To buttress the above submission, the respondents No. 2 and 3 have relied upon the judgments passed by the Supreme Court in the case of State of W. B. vs. Somdeb Bandopadhyay, reported in (2009) 2 SCC 694 , Food Corporation of India vs. Palaram, reported in (2008) 14 SCC 32 . It was further pleaded that the petitioner has claimed its title over the land bearing Survey No. 388 situated in village Mau on the basis of tripartite agreement. In fact Survey No. 388 is a part of “Maharajpura Residential Scheme” notified under section 50(7) of Adhiniyam, 1973 which was published in official gazette on 20-1-1989. In the light of the observations dated 25-9-2018 made by this Court in W. P. No. 25258/2019, an order dated 28 -8-2019 has been passed. It is submitted that on 4-1-2019, the petitioner society itself had submitted an application to cancel the agreement with regard to Survey No. 388 area 17 bigha 6 biswa on the ground that the petitioner has cancelled his agreement with Kamal Singh/ respondent No. 4 and if any amount is outstanding against the petitioner, then it shall be paid by the petitioner only. There was no sale transaction between the petitioner and Kamal Singh/respondent No. 4 and since, agreement to sell does not create any right or title, therefore, the petitioner submitted an application 25-5-2017 to abandon its claim over Survey No. 388 area 17 bigha 6 biswa originally owned by Kamal Singh/respondent No. 4. In the light of the fact that the petitioner has abandoned its claim over Survey No. 388, the order dated 28-8-2019 has been passed and the petitioner has been directed to deposit Rs. 1,68,24,000/- against additional allotment of land-cum-pricing 21,030 sq.ft. and in order to implement the scheme in question, an agreement has been executed with the respondent No. 4 and developed plots have been released in his favour. Thus, it was prayed that the petitioner has not approached this Court with clean hands and in spite of the fact, that it was the petitioner who had abandoned its claim over Survey No. 388, has filed this petition for enforcement of tripartite agreement. Thus it is submitted that the petition is not maintainable on the ground of suppression of material facts.

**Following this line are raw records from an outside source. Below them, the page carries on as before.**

/-- The machine right after reset: every object at its default (R29), the cellar wiped (R354), no command waiting. -/
def State.reset : State :=
  { pending := [], mach := { ctl := Ctl.reset, cellar := [] } }

end Sys2Proof.Machine
end

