-- ==== Sys2Proof/Machine/Wake.lean ====
section
/-! DEFINITION. Waking from SLEEP (R406, R407): the sources that 2000:03 enables, and a YDP frame that wakes the controller (R42). -/

namespace Sys2Proof.Machine

/-- The local clock's present value made its starting point, before its addend changes (R361). -/
def Ctl.rebaseClock (c : Ctl) : Ctl := { c with clock := { c.clock with sub := c.localSub, at_ := c.now } }

/-- The number of a wake source: 1 FIELD, 2 PCIE, 3 WAKE_N, 4 MOTION, 5 ALARM. -/
def wakeSource : WakeEvent → Nat
  | .field => 1
  | .pcie => 2
  | .wakeN _ => 3
  | .motion _ => 4
  | .alarm => 5

/-- What the source wakes on has come: WAKE_N low for 10 us, 2000:05 net forward counts, the local clock at 2000:04 (R406). -/
def Ctl.wakeSeen (c : Ctl) : WakeEvent → Bool
  | .field | .pcie => true
  | .wakeN low => decide (10000 ≤ low)
  | .motion n => decide ((c.nat Obj.wake_counts : Int) ≤ n)
  | .alarm => decide (c.nat Obj.wake_alarm ≤ c.localNs)

/-- A wake source is enabled. -/
def Ctl.wakes (c : Ctl) (source : Nat) : Bool := decide (1 ≤ source ∧ source ≤ 5) && bit (c.nat Obj.wake_enable) (source - 1)

/-- Waking (R407): 2000:06 names the source, and the rails and the start-up follow. -/
def Ctl.wakeBy (c : Ctl) (source : Nat) : Ctl :=
  let c1 := c.rebaseClock.putN Obj.wake_cause source
  { c1 with phase := .held, life := { c1.life with cause := 5, startedAt := c1.now } }

/-- A valid YDP frame, or a link that comes up, in SLEEP wakes the controller where FIELD is enabled (R42, R406). -/
def Ctl.wakeByField (c : Ctl) (valid : Bool) : Ctl := if valid && c.wakes 1 then c.wakeBy 1 else c

end Sys2Proof.Machine
end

Thus it is submitted that the petition is not maintainable on the ground of suppression of material facts. The Counsel for the petitioner has relied upon the judgment passed by the Supreme Court in the case of Vijay Syal vs. State of Punjab, Venture Global Engg. vs. Satyam Computer Services Ltd., reported in (2003) 9 SCC 401 , Manoharlal vs. Ugrasen, reported in (2010) 8 SCC 660 , reported in (2010) 11 SCC 557 and Amar Singh vs. Union of India, reported in (2011) 7 SCC 69 . 7. The petitioner has filed the rejoinder, but in the rejoinder, did not deny the making of application dated 16-5-2017 and an affidavit of Balmukund Sharma dated 19-5-2017. It is submitted by the petitioner, that in fact, the petitioner had co-operated with the G.D.A. and had helped it in order to get its name mutated in the revenue records. It has also been claimed that the letter dated 1-4-2019 has been manufactured and it does not bear the signatures of Balmukund Sharma. It is further submitted that there is no order like 29-5-2019 and the stand taken by the G.D.A. that the land has been released from tripartite agreement is also false. It is submitted that the tripartite agreement was not a simple agreement but it was by way of acquisition under section 56 of the Nagar Tatha Gram Nivesh Adhiniyam, 1973 and cannot be cancelled on receipt of request of one party only. It is also submitted that the story put forth by the respondents No. 4 and 5 that the agreement with the petitioner in the year 2016 has been cancelled is a farce and the respondent No. 4 has tried to play a joke with the judicial system. It is further submitted that the deed of cancellation of agreement dated 15-5-2017 is a forged document and was never signed by the President of the petitioner Society. 8. The respondents No. 4 and 5 have filed I. A. No. 5143 of 2019 for dismissal of the Writ Petition on the ground that the petitioner Society has no right or title in the land bearing Survey No. 388 area 20 bighas 6 biswa as the same exclusively belongs to Kamal Singh/respondent No. 4 who has not sold the same either to the Society or to the Gwalior Development Authority.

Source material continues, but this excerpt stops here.